Le ridicule a, une fois encore, été atteint avec le ministère public répétant sans conviction des accusations pourtant démontées par les avocats des accusés, notamment ceux du Colonel Edouard Etonde Ekoto et Alphonse Siyam Siwé, ancien DG du PAD. Ce procès est une farce !
C'est aussi ce que remarque Stéphane E, internaute sur le site du journal lejourquotidien: "Dans un pays normal ou la Justice n'est pas aux ordres, ce proces n'aurait jamais ete ouvert, tant il repose sur des supputations et diffamations ciblees, et l'information judiciare n'a ete menee que dans le butu d'arriver a condamner certaines personnes." Avant de conclure : " On a bien vu que l'accusation n'a pas pu apporter un debut de preuves a toutes les bombes qu'ils avaient promises dans les journaux dans la campagne de diffamation ayant precede l'arrestation de MM Siyam et des autres. C'est triste, mais l'avenir nous éclairera."

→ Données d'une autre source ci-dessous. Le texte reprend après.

/-- `FL_CTRL` 3 clears the lane's counters (R216). -/
def State.laneClear (s : State) (n : Nat) : State :=
  (s.clearPars [(P.FL_OUTCNT, n), (P.FL_GOVCNT, n), (P.FL_GAPCNT, n), (P.FL_RSTCNT, n), (P.FL_ASKIP, n),
    (P.FL_OVRCNT, n), (P.FL_SCPAIR, n), (P.FL_S1DROP, n)]).done

/-- A write of `FL_CTRL`. -/
def State.flCtrl (s : State) (n v : Nat) : State :=
  if v = 1 then s.laneCtrlResume n
  else if v = 2 then s.laneCtrlRestart n
  else if v = 3 then s.laneClear n
  else s.answer Status.outOfRange

/-- LANE_STALL (R213): an input was not processed within 4 µs; lanes that take inputs can stall. -/
def State.laneStall (s : State) (n : Nat) : State :=
  if (s.lane n).state = .run ∨ (s.lane n).state = .priming then s.raise (Fb.lane n) 6 3 else s

/-- `FL_STATUS` (Table 7.8). -/
def State.flStatus (s : State) (n : Nat) : Nat :=
  b2n (s.par P.FL_DCMODE n == 2) + 2 * b2n (s.isDegraded (Fb.lane n) 0 || s.isDegraded (Fb.lane n) 5)
    + 4 * b2n (s.resampled n)

/-- Code of a lane state (Table 7.5). -/
def LaneState.code : LaneState → Nat
  | .off => 0
  | .priming => 1
  | .run => 2
  | .gated => 3
  | .safe => 4

/-- A coefficient set may be written while no lane that selects it is in PRIMING or RUN (R379). -/
def State.setStopped (s : State) (k : Nat) : Bool :=
  (List.range 32).all (fun n =>
    !(s.par P.FL_FIRSET n == 2 + k && ((s.lane n).state == .priming || (s.lane n).state == .run)))

end Sys2Proof.Machine
end

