/-! ### Wheel (Table 12.10) -/

/-- The queue that four bytes name: a bin, or 65,536 + n for time queue n. -/
def placeAt (a : List Byte) (o : Nat) : Option Nat :=
  let v := fieldAt a o 2
  if fieldAt a (o + 3) 1 ≠ 0 then none
  else if fieldAt a (o + 2) 1 = 0 then some v
  else if fieldAt a (o + 2) 1 = 1 ∧ v < 16 then some (65536 + v)
  else none

/-- The four bytes that name a queue. -/
def placeBytes (k : Nat) : List Byte := if k < 65536 then leBytes 4 k else leBytes 2 (k - 65536) ++ leBytes 2 1

/-- TQ15 while it is reserved for personalities (R422). -/
def State.placeBarred (s : State) (k : Nat) : Bool := k == 65536 + 15 && s.tq15Reserved

/-- The dual stamp of the present edge, as reply data. -/
def State.stampBytes (s : State) : List Byte := leBytes 6 s.angleStamp ++ leBytes 8 s.t

/-- The status of one post (R42, R422). -/
def State.postStatus (s : State) (place : Option Nat) (w : BitVec 64) : Nat :=
  match place with
  | none => Status.outOfRange
  | some k => if s.placeBarred k then Status.notPermitted else actStatus w

/-- A post that the store cannot hold is refused with POSTFULL (Table 2.7). -/
def State.postFull (s : State) : State := (s.raise Fb.wheel 12 1).answer Status.noBuffer 2

/-- The posts of POST_MULTI, from the record at offset `o`. -/
def postRecord (a : List Byte) (o : Nat) : Option Nat × BitVec 64 := (placeAt a o, BitVec.ofNat 64 (fieldAt a (o + 4) 8))

/-- POST_ACTION (R42, R43). -/
def State.runPost (s : State) (p : Packet) : State :=
  let (place, w) := postRecord p.payload 0
  let st := s.postStatus place w
  if st ≠ Status.ok then s.answer st
  else if s.freeEntries = 0 then s.postFull
  else
    let (h, s) := s.post w (place.getD 0) .none false
    s.done (leBytes 4 h ++ s.stampBytes)

/-- POST_MULTI (R366): all posts, or none. -/
def State.runPostMulti (s : State) (p : Packet) : State :=
  let n := fieldAt p.payload 0 2
  let recs := (List.range n).map (fun k => postRecord p.payload (4 + 12 * k))
  let st := fun (k : Nat) => (fun (r : Option Nat × BitVec 64) => s.postStatus r.1 r.2) (nthD (none, 0) recs k)
  if n < 1 ∨ 85 < n then s.answer Status.outOfRange
  else
    match (List.range n).find? (fun k => st k != Status.ok) with
    | some k => s.answer (st k) (if st k = Status.notPermitted then 0 else k)
    | none =>
      if s.freeEntries < n then s.postFull
      else
        let r := recs.foldl (fun (acc : List Nat × State) (r : Option Nat × BitVec 64) =>
          let (h, s) := acc.2.post r.2 (r.1.getD 0) .none false
          (acc.1 ++ [h], s)) ([], s)
        r.2.done (r.1.flatMap (leBytes 4) ++ r.2.stampBytes)

/-- The action with a handle. -/
def State.actionAt (s : State) (h : Nat) : Option Action := (s.wheel.store.find? (fun e => e.1 == h)).map Prod.snd

/-- CANCEL_ACTION (R44). -/
def State.runCancel (s : State) (p : Packet) : State :=
  let h := fieldAt p.payload 0 4
  match s.actionAt h with
  | some _ => (s.unpost h).done
  | none => s.answer Status.badTarget

/-- CLEAR_QUEUE (R44). -/
def State.runClearQueue (s : State) (p : Packet) : State :=
  match placeAt p.payload 0 with
  | none => s.answer Status.outOfRange
  | some k =>
    if s.placeBarred k then s.answer Status.notPermitted
    else
      let n := (s.wheel.store.filter (fun e => e.2.place == k)).length
      (s.unpostAll (fun a => a.place == k)).done (leBytes 4 n)

/-- The grist marks of READ_QUEUE and READ_ACTION. -/
def isGristAct (a : Action) : Bool := a.tag != .none
def isBankB (a : Action) : Bool := a.tag == .bankB

/-- The entries of one queue in order of posting. -/
def State.queueEntries (s : State) (k : Nat) : List (Nat × Action) :=
  sortBy (fun (e : Nat × Action) => e.2.seq) (s.wheel.store.filter (fun e => e.2.place == k))

/-- READ_QUEUE: entries in order of posting. The entries it returns are read, and checked as any read is (R46): one with an
uncorrectable error is freed and not returned. -/
def State.runReadQueue (s : State) (p : Packet) (ecc : List StoreError) : State :=
  match placeAt p.payload 0 with
  | none => s.answer Status.outOfRange
  | some k =>
    let read := ((s.queueEntries k).drop (fieldAt p.payload 4 2)).take 84
    let s := read.foldl (fun (s : State) e => s.storeCheck ecc e.1) s
    let es := s.queueEntries k
    let out := read.filter (fun e => (s.actionAt e.1).isSome)
    s.done (leBytes 2 (min es.length 65535) ++ leBytes 2 out.length ++ out.flatMap (fun e =>
      leBytes 4 (e.1 + 2 ^ 31 * b2n (isGristAct e.2) + 2 ^ 30 * b2n (isBankB e.2)) ++ leBytes 8 e.2.word.toNat))

/-- READ_ACTION: the entry is checked (R46); one that the check frees is answered as a handle not in use. -/
def State.runReadAction (s : State) (p : Packet) (ecc : List StoreError) : State :=
  let s := s.storeCheck ecc (fieldAt p.payload 0 4)
  match s.actionAt (fieldAt p.payload 0 4) with
  | none => s.answer Status.badTarget
  | some a =>
    s.done (placeBytes a.place ++ leBytes 8 a.word.toNat ++ leBytes 4 (b2n (isGristAct a) + 2 * b2n (isBankB a)))

/-- GET_ANGLE. -/
def State.runGetAngle (s : State) : State :=
  s.done (s.stampBytes ++ leBytes 4 (wrapTo 32 s.speed) ++ leBytes 1 s.eng.state.code ++ leBytes 1 0
    ++ leBytes 5 s.eng.hwm.toNat ++ leBytes 3 0)

/-- WAIT_BIN (R367). -/
def State.runWaitBin (s : State) (p : Packet) : State :=
  let ms := fieldAt p.payload 4 4
  if ms < 1 ∨ 60000 < ms then s.answer Status.outOfRange else s.answer Status.acceptedPending

def State.opPostAction (s : State) (p : Packet) : State :=
  s.native p 0x30 { fixed p 12 with owner := true } (fun s => s.runPost p)
def State.opCancelAction (s : State) (p : Packet) : State :=
  s.native p 0x31 { fixed p 4 with owner := true } (fun s => s.runCancel p)
def State.opClearQueue (s : State) (p : Packet) : State :=
  s.native p 0x32 { fixed p 4 with owner := true } (fun s => s.runClearQueue p)
def State.opPostMulti (s : State) (p : Packet) : State :=
  s.native p 0x33 { counted p 12 with owner := true } (fun s => s.runPostMulti p)
def State.opReadQueue (s : State) (p : Packet) (ecc : List StoreError) : State :=
  s.native p 0x34 { fixed p 8 with zeroOk := fieldAt p.payload 6 2 == 0 } (fun s => s.runReadQueue p ecc)
def State.opReadAction (s : State) (p : Packet) (ecc : List StoreError) : State :=
  s.native p 0x35 (fixed p 4) (fun s => s.runReadAction p ecc)
def State.opGetAngle (s : State) (p : Packet) : State := s.native p 0x36 (bare p) State.runGetAngle
def State.opWaitBin (s : State) (p : Packet) : State :=
  s.native p 0x37 { fixed p 8 with pend := true, zeroOk := fieldAt p.payload 2 2 == 0
                                   limit := msTicks (fieldAt p.payload 4 4), arg := fieldAt p.payload 0 2 }
    (fun s => s.runWaitBin p)

end Sys2Proof.Machine
end

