-- ==== Sys2Proof/Machine/ExecConverters.lean ====
section
/-! DEFINITION. The meaning of each row of the table: SAR groups, integrating converters and filter lanes. -/

namespace Sys2Proof.Machine

/-- `SLOT_BOUNDARY` (R150). -/
def execSlotBoundary (g : Fin 4) (half : Bool) (s : State) : Host.Outcome State Fault Refusal :=
  s.ends (s.blockEvent (fun s => s.slotBoundary g.val half))

/-- `CONVERSION_COMPLETE` (R120). -/
def execConversionComplete (g : Fin 4) (i : Fin 5) (x : Sampled) (parity : Bool)
    (s : State) : Host.Outcome State Fault Refusal :=
  s.ends (s.blockEvent (fun s => s.conversionComplete g.val i.val x parity))

/-- `SLICE_TIMEOUT` (R152). -/
def execSliceTimeout (g : Fin 4) (i : Fin 5) (s : State) : Host.Outcome State Fault Refusal :=
  s.ends (s.blockEvent (fun s => s.sliceTimeout g.val i.val))

/-- `SAR_CTRL_START` (R130). -/
def execSarCtrlStart (g : Fin 4) (list : Fin 16) (s : State) : Host.Outcome State Fault Refusal :=
  s.ends (s.hostWrite P.SAR_CTRL g.val (1 + 256 * list.val))

/-- `SAR_CTRL_STOP` (R130). -/
def execSarCtrlStop (g : Fin 4) (s : State) : Host.Outcome State Fault Refusal :=
  s.ends (s.hostWrite P.SAR_CTRL g.val 2)

/-- `SAR_CTRL_RESUME` (R148). -/
def execSarCtrlResume (g : Fin 4) (s : State) : Host.Outcome State Fault Refusal :=
  s.ends (s.hostWrite P.SAR_CTRL g.val 3)

/-- `SAR_CTRL_CLEAR_COUNTERS` (R155). -/
def execSarCtrlClearCounters (g : Fin 4) (s : State) : Host.Outcome State Fault Refusal :=
  s.ends (s.hostWrite P.SAR_CTRL g.val 4)

/-- `SYSCAL_CLEAR` (R147). -/
def execSyscalClear (c : SysStep) (s : State) : Host.Outcome State Fault Refusal := s.ends (s.sysCommand 0 c)

/-- `SYSCAL_ZERO` (R144). -/
def execSyscalZero (c : SysStep) (s : State) : Host.Outcome State Fault Refusal := s.ends (s.sysCommand 1 c)

/-- `SYSCAL_FULL` (R144). -/
def execSyscalFull (c : SysStep) (s : State) : Host.Outcome State Fault Refusal := s.ends (s.sysCommand 2 c)

/-- `SYSCAL_APPLY` (R147). -/
def execSyscalApply (c : SysStep) (s : State) : Host.Outcome State Fault Refusal := s.ends (s.sysCommand 3 c)

/-- `SYSCAL_DONE` (R144). -/
def execSyscalDone (g : Fin 4) (s : State) : Host.Outcome State Fault Refusal :=
  s.ends (s.blockEvent (fun s => s.syscalDone g.val))

/-- `SYSCAL_TIMEOUT` (R145). -/
def execSyscalTimeout (g : Fin 4) (s : State) : Host.Outcome State Fault Refusal :=
  s.ends (s.blockEvent (fun s => s.syscalTimeout g.val))

/-- `REFSET_ELAPSED` (R135). -/
def execRefsetElapsed (b : RefBuf) (s : State) : Host.Outcome State Fault Refusal :=
  s.ends (s.blockEvent (fun s => match b with
    | .sar g => s.sarRefSettled g.val
    | .ic => s.icRefSettled))

/-- `REFOOT` (R153). -/
def execRefoot (b : RefBuf) (s : State) : Host.Outcome State Fault Refusal :=
  s.ends (s.liveEvent (fun s => match b with
    | .sar g => s.sarRefOot g.val
    | .ic => s.icRefOot))

/-- `SARCLK` (R153). -/
def execSarclk (g : Fin 4) (s : State) : Host.Outcome State Fault Refusal :=
  s.ends (s.liveEvent (fun s => s.sarClk g.val))

/-- `INTEGRATION_END` (R158). -/
def execIntegrationEnd (i : Fin 8) (s : State) : Host.Outcome State Fault Refusal :=
  s.ends (s.blockEvent (fun s => s.integrationEnd i.val))

/-- `OVERHEAD_END` (R157). -/
def execOverheadEnd (i : Fin 8) (x : Integrated) (parity : Bool) (s : State) : Host.Outcome State Fault Refusal :=
  s.ends (s.blockEvent (fun s => (s.overheadEnd i.val x parity).calOverheadOver i.val))

/-- `CYCLE_WINDOW_TIMEOUT` (R160). -/
def execCycleWindowTimeout (i : Fin 8) (s : State) : Host.Outcome State Fault Refusal :=
  s.ends (s.blockEvent (fun s => s.cycleTimeout i.val))

/-- `OVERHEAD_TIMEOUT` (R176). -/
def execOverheadTimeout (i : Fin 8) (s : State) : Host.Outcome State Fault Refusal :=
  s.ends (s.blockEvent (fun s => s.overheadTimeout i.val))

/-- `IC_CTRL_START` (R166). -/
def execIcCtrlStart (i : Fin 8) (slot : Fin 4) (s : State) : Host.Outcome State Fault Refusal :=
  s.ends (s.hostWrite P.IC_CTRL i.val (1 + 256 * slot.val))

/-- `IC_CTRL_STOP` (R166). -/
def execIcCtrlStop (i : Fin 8) (s : State) : Host.Outcome State Fault Refusal := s.ends (s.hostWrite P.IC_CTRL i.val 2)

/-- `IC_CTRL_RESUME` (R172). -/
def execIcCtrlResume (i : Fin 8) (s : State) : Host.Outcome State Fault Refusal :=
  s.ends (s.hostWrite P.IC_CTRL i.val 3)

/-- `IC_CTRL_CLEAR_COUNTERS` (R179). -/
def execIcCtrlClearCounters (i : Fin 8) (s : State) : Host.Outcome State Fault Refusal :=
  s.ends (s.hostWrite P.IC_CTRL i.val 4)

/-- `LANE_OUTPUT` (R194). -/
def execLaneOutput (n : Fin 32) (s : State) : Host.Outcome State Fault Refusal :=
  s.ends (s.blockEvent (fun s => s.laneOutput n.val))

/-- `ANGLE_BLOCK_TIMEOUT` (R201). -/
def execAngleBlockTimeout (n : Fin 32) (s : State) : Host.Outcome State Fault Refusal :=
  s.ends (s.blockEvent (fun s => s.laneBlockTimeout n.val))

/-- `LANE_STALL` (R213). -/
def execLaneStall (n : Fin 32) (s : State) : Host.Outcome State Fault Refusal :=
  s.ends (s.liveEvent (fun s => s.laneStall n.val))

/-- `FL_CTRL_RESUME` (R216). -/
def execFlCtrlResume (n : Fin 32) (s : State) : Host.Outcome State Fault Refusal :=
  s.ends (s.hostWrite P.FL_CTRL n.val 1)

/-- `FL_CTRL_RESTART` (R216). -/
def execFlCtrlRestart (n : Fin 32) (s : State) : Host.Outcome State Fault Refusal :=
  s.ends (s.hostWrite P.FL_CTRL n.val 2)

/-- `FL_CTRL_CLEAR_COUNTERS` (R216). -/
def execFlCtrlClearCounters (n : Fin 32) (s : State) : Host.Outcome State Fault Refusal :=
  s.ends (s.hostWrite P.FL_CTRL n.val 3)

/-- `FL_DCM_WRITE` (R185). -/
def execFlDcmWrite (n : Fin 32) (v : Word) (s : State) : Host.Outcome State Fault Refusal :=
  s.ends (s.hostWrite P.FL_DCM n.val v.toNat)

end Sys2Proof.Machine
end

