-- ==== Sys2Proof/Machine/ExecPorts.lean ====
section
/-! DEFINITION. The meaning of each row of the table: port S1 and the personalities, ports S2, U and E, mailboxes and streams. -/

namespace Sys2Proof.Machine

/-- `GEN1_NOP` (R401). -/
def execGen1Nop (s : State) : Host.Outcome State Fault Refusal := s.ends s.gen1Nop

/-- `GEN1_FRAME_DISCARD` (R400). -/
def execGen1FrameDiscard (s : State) : Host.Outcome State Fault Refusal := s.ends s.gen1Discard

/-- `READ_ID` (R421). -/
def execReadId (c : PersCommand) (s : State) : Host.Outcome State Fault Refusal := s.ends (s.opReadId c)

/-- `READ_STATUS` (R421). -/
def execReadStatus (c : PersCommand) (s : State) : Host.Outcome State Fault Refusal := s.ends (s.opReadStatus c)

/-- `SOFT_RESET` (R421). -/
def execSoftReset (c : PersCommand) (s : State) : Host.Outcome State Fault Refusal := s.ends (s.opSoftReset c)

/-- `SET_GAIN` (R421). -/
def execSetGain (c : PersCommand) (s : State) : Host.Outcome State Fault Refusal := s.ends (s.opSetGain c)

/-- `GET_GAIN` (R421). -/
def execGetGain (c : PersCommand) (s : State) : Host.Outcome State Fault Refusal := s.ends (s.opGetGain c)

/-- `SET_FILTER` (R421). -/
def execSetFilter (c : PersCommand) (s : State) : Host.Outcome State Fault Refusal := s.ends (s.opSetFilter c)

/-- `SET_MODE` (R422). -/
def execSetMode (c : PersCommand) (s : State) : Host.Outcome State Fault Refusal := s.ends (s.opSetMode c)

/-- `START_SCAN` (R423). -/
def execStartScan (c : PersCommand) (s : State) : Host.Outcome State Fault Refusal := s.ends (s.opStartScan c)

/-- `STOP_SCAN` (R421). -/
def execStopScan (c : PersCommand) (s : State) : Host.Outcome State Fault Refusal := s.ends (s.opStopScan c)

/-- `READ_CH` (R421). -/
def execReadCh (c : PersCommand) (s : State) : Host.Outcome State Fault Refusal := s.ends (s.opReadCh c)

/-- `SET_RATE` (R421). -/
def execSetRate (c : PersCommand) (s : State) : Host.Outcome State Fault Refusal := s.ends (s.opSetRate c)

/-- `SET_THRH` (R421). -/
def execSetThrh (c : PersCommand) (s : State) : Host.Outcome State Fault Refusal := s.ends (s.opSetThrh c)

/-- `SET_THRL` (R421). -/
def execSetThrl (c : PersCommand) (s : State) : Host.Outcome State Fault Refusal := s.ends (s.opSetThrl c)

/-- `PERS_CMP_CTRL` (R421). -/
def execPersCmpCtrl (c : PersCommand) (s : State) : Host.Outcome State Fault Refusal := s.ends (s.opPersCmpCtrl c)

/-- `READ_CMP` (R421). -/
def execReadCmp (c : PersCommand) (s : State) : Host.Outcome State Fault Refusal := s.ends (s.opReadCmp c)

/-- `SET_OUT` (R421). -/
def execSetOut (c : PersCommand) (s : State) : Host.Outcome State Fault Refusal := s.ends (s.opSetOut c)

/-- `READ_BLOCK` (R424). -/
def execReadBlock (c : PersCommand) (s : State) : Host.Outcome State Fault Refusal := s.ends (s.opReadBlock c)

/-- `XSEL` (R421). -/
def execXsel (c : PersCommand) (s : State) : Host.Outcome State Fault Refusal := s.ends (s.opXsel c)

/-- `XRDLO` (R421). -/
def execXrdlo (c : PersCommand) (s : State) : Host.Outcome State Fault Refusal := s.ends (s.opXrdlo c)

/-- `XRDHI` (R421). -/
def execXrdhi (c : PersCommand) (s : State) : Host.Outcome State Fault Refusal := s.ends (s.opXrdhi c)

/-- `XWRLO` (R421). -/
def execXwrlo (c : PersCommand) (s : State) : Host.Outcome State Fault Refusal := s.ends (s.opXwrlo c)

/-- `XWRHI` (R421). -/
def execXwrhi (c : PersCommand) (s : State) : Host.Outcome State Fault Refusal := s.ends (s.opXwrhi c)

/-- `FAITHFUL_REPLY_RELEASE` (R425). -/
def execFaithfulReplyRelease (port : HostPort) (s : State) : Host.Outcome State Fault Refusal :=
  s.ends (s.faithfulRelease (portCode port))

/-- `S2_READ` (R405). -/
def execS2Read (whole : Bool) (s : State) : Host.Outcome State Fault Refusal := s.ends (s.s2Read whole)

/-- `S2_STATUS` (R403). -/
def execS2Status (s : State) : Host.Outcome State Fault Refusal := s.ends s.s2Status

/-- `S2_WRITE_ABORT` (R404). -/
def execS2WriteAbort (s : State) : Host.Outcome State Fault Refusal := s.ends s.s2WriteAbort

/-- `U_FRAME_GAP` (R407). -/
def execUFrameGap (complete : Bool) (s : State) : Host.Outcome State Fault Refusal := s.ends (s.uFrameGap complete)

/-- `U_TRANSMIT` (R408). -/
def execUTransmit (collision : Option Nat) (s : State) : Host.Outcome State Fault Refusal :=
  s.ends (s.uTransmit collision)

/-- `LINK_TIMEOUT` (R398). -/
def execLinkTimeout (port : HostPort) (s : State) : Host.Outcome State Fault Refusal :=
  s.ends (s.linkTimeout (portCode port))

/-- `PHY_POLL` (R398). -/
def execPhyPoll (r : PhyAnswer) (s : State) : Host.Outcome State Fault Refusal := s.ends (s.phyPoll r)

/-- `DHCP_MESSAGE` (R411). -/
def execDhcpMessage (m : DhcpMessage) (s : State) : Host.Outcome State Fault Refusal := s.ends (s.dhcpMessage m)

/-- `DHCP_RENEW` (R411). -/
def execDhcpRenew (s : State) : Host.Outcome State Fault Refusal := s.ends s.dhcpRenew

/-- `DHCP_REBIND` (R411). -/
def execDhcpRebind (s : State) : Host.Outcome State Fault Refusal := s.ends s.dhcpRebind

/-- `DHCP_LEASE_EXPIRY` (R411). -/
def execDhcpLeaseExpiry (s : State) : Host.Outcome State Fault Refusal := s.ends s.dhcpExpiry

/-- `ARP_REQUEST` (R410). -/
def execArpRequest (target sender : BitVec 32) (s : State) : Host.Outcome State Fault Refusal :=
  s.ends (s.arpRequest target.toNat sender.toNat)

/-- `ETH_FRAME_DISCARD` (R410). -/
def execEthFrameDiscard (cause : EthDrop) (s : State) : Host.Outcome State Fault Refusal := s.ends (s.ethDiscard cause)

/-- `PTP_ANNOUNCE` (R414). -/
def execPtpAnnounce (m : PtpAnnounce) (s : State) : Host.Outcome State Fault Refusal := s.ends (s.ptpAnnounce m)

/-- `PTP_SYNC` (R415). -/
def execPtpSync (m : PtpSync) (s : State) : Host.Outcome State Fault Refusal := s.ends (s.ptpSync m)

/-- `PTP_FOLLOW_UP` (R415). -/
def execPtpFollowUp (m : PtpFollowUp) (s : State) : Host.Outcome State Fault Refusal := s.ends (s.ptpFollowUp m)

/-- `PTP_DELAY_RESP` (R415). -/
def execPtpDelayResp (m : PtpDelayResp) (s : State) : Host.Outcome State Fault Refusal := s.ends (s.ptpDelayResp m)

/-- `PTP_DELAY_REQ_SEND` (R414). -/
def execPtpDelayReqSend (s : State) : Host.Outcome State Fault Refusal := s.ends s.ptpDelayReq

/-- `PTP_TIMEOUT` (R416). -/
def execPtpTimeout (s : State) : Host.Outcome State Fault Refusal := s.ends s.ptpTimeout

/-- `EVENT_HOLDOFF_EXPIRY` (R419). -/
def execEventHoldoffExpiry (s : State) : Host.Outcome State Fault Refusal := s.ends s.eventHoldoff

/-- `HP_PORTEN_WRITE` (R396). -/
def execHpPortenWrite (v : Word) (s : State) : Host.Outcome State Fault Refusal :=
  s.ends (s.hostWrite P.HP_PORTEN 0 v.toNat)

/-- `HP_PCTRL_CLEAR_COUNTERS` (R393). -/
def execHpPctrlClearCounters (s : State) : Host.Outcome State Fault Refusal := s.ends (s.hostWrite P.HP_PCTRL 0 1)

/-- `HP_TIMEL_READ` (R382). -/
def execHpTimelRead (s : State) : Host.Outcome State Fault Refusal := s.ends (s.hostRead P.HP_TIMEL 0)

/-- `HP_PTPOFSL_READ` (R382). -/
def execHpPtpofslRead (s : State) : Host.Outcome State Fault Refusal := s.ends (s.hostRead P.HP_PTPOFSL 0)

/-- `MB_RELAY` (R436). -/
def execMbRelay (k : Fin 8) (s : State) : Host.Outcome State Fault Refusal := s.ends (s.relay k.val)

/-- `MB_RELAY_TIMEOUT` (R436). -/
def execMbRelayTimeout (k : Fin 8) (s : State) : Host.Outcome State Fault Refusal := s.ends (s.relayTimeout k.val)

/-- `MB_CTRL_CLEAR` (R463). -/
def execMbCtrlClear (n : Fin 16) (s : State) : Host.Outcome State Fault Refusal :=
  s.ends (s.hostWrite P.MB_CTRL n.val 1)

/-- `MB_CTRL_CLEAR_COUNTERS` (R463). -/
def execMbCtrlClearCounters (n : Fin 16) (s : State) : Host.Outcome State Fault Refusal :=
  s.ends (s.hostWrite P.MB_CTRL n.val 2)

/-- `STREAM_DATAGRAM_SEND` (R453). -/
def execStreamDatagramSend (n : Fin 64) (poolBad : Bool) (s : State) : Host.Outcome State Fault Refusal :=
  s.ends (s.blockEvent (fun s => s.datagramSend n.val poolBad))

/-- `ST_CTRL_ENABLE` (R448). -/
def execStCtrlEnable (n : Fin 64) (s : State) : Host.Outcome State Fault Refusal :=
  s.ends (s.hostWrite P.ST_CTRL n.val 1)

/-- `ST_CTRL_DISABLE` (R456). -/
def execStCtrlDisable (n : Fin 64) (s : State) : Host.Outcome State Fault Refusal :=
  s.ends (s.hostWrite P.ST_CTRL n.val 2)

/-- `ST_CTRL_FLUSH` (R463). -/
def execStCtrlFlush (n : Fin 64) (s : State) : Host.Outcome State Fault Refusal :=
  s.ends (s.hostWrite P.ST_CTRL n.val 3)

/-- `ST_MARK` (R443). -/
def execStMark (n : Fin 64) (tag : BitVec 16) (s : State) : Host.Outcome State Fault Refusal :=
  s.ends (s.hostWrite P.ST_CTRL n.val (4 + 65536 * tag.toNat))

/-- `ST_CTRL_CLEAR_COUNTERS` (R463). -/
def execStCtrlClearCounters (n : Fin 64) (s : State) : Host.Outcome State Fault Refusal :=
  s.ends (s.hostWrite P.ST_CTRL n.val 5)

/-- `ST_POOLCTRL_RESUME` (R456). -/
def execStPoolctrlResume (s : State) : Host.Outcome State Fault Refusal := s.ends (s.hostWrite P.ST_POOLCTRL 0 1)

/-- `ST_POOLCTRL_CLEAR` (R463). -/
def execStPoolctrlClear (s : State) : Host.Outcome State Fault Refusal := s.ends (s.hostWrite P.ST_POOLCTRL 0 2)

/-- `FREELIST_CHECK` (R460). -/
def execFreelistCheck (bad : Bool) (s : State) : Host.Outcome State Fault Refusal :=
  s.ends (s.liveEvent (fun s => if bad then s.freelist else s))

/-- `GEN1_FRAME_REJECTED` (R400). -/
def execGen1FrameRejected (op : BitVec 6) (undefinedOp : Bool) (s : State) : Host.Outcome State Fault Refusal :=
  s.ends (s.gen1Rejected op.toNat undefinedOp)

/-- `U_FRAMING_ERROR` (R407). -/
def execUFramingError (s : State) : Host.Outcome State Fault Refusal := s.ends s.uFramingError

end Sys2Proof.Machine
end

Il n'y a plus qu'à espérer que la nature s'invite dans ce duel entre le prince d'Etoudi et ceux qu'il a jeté lâchement en prison, au prétexte de lutte contre la corruption. Qu'on ne s'y trompe pas, le véritable bénéficiaire de ce qui se passe au Cameroun est Paul Biya. C'est bien lui le véritable maître de l’opération Epervier. Certaines anecdotes font d’ailleurs état de ce qu’il aurait été approché par certaines personnalités qui souhaitaient plaider la cause des leurs, inquiétés par les auditions. Or, le Colonel Edouard Etonde Ekoto est resté droit dans ses bottes, persuadé que sa probité morale et ses réalisations à la CUD lui éviteraient des ennuis. C'était sans compter sur le cynisme du Chef de l'Etat camerounais qui a imaginé une opération "mains propres" destinée, selon lui, aux "criminels à col blanc qui se sont enrichis aux dépens de la fortune publique devront rendre gorge". ( Congrès du RDPC, juillet 2006). Quelle plaisanterie !
"La charité bien ordonnée commençant par soi-même", il a oublié de se prendre en exemple, histoire de donner du poids à l'opération "Epervier" . N'est-il pas au pouvoir depuis un quart de siècle déjà?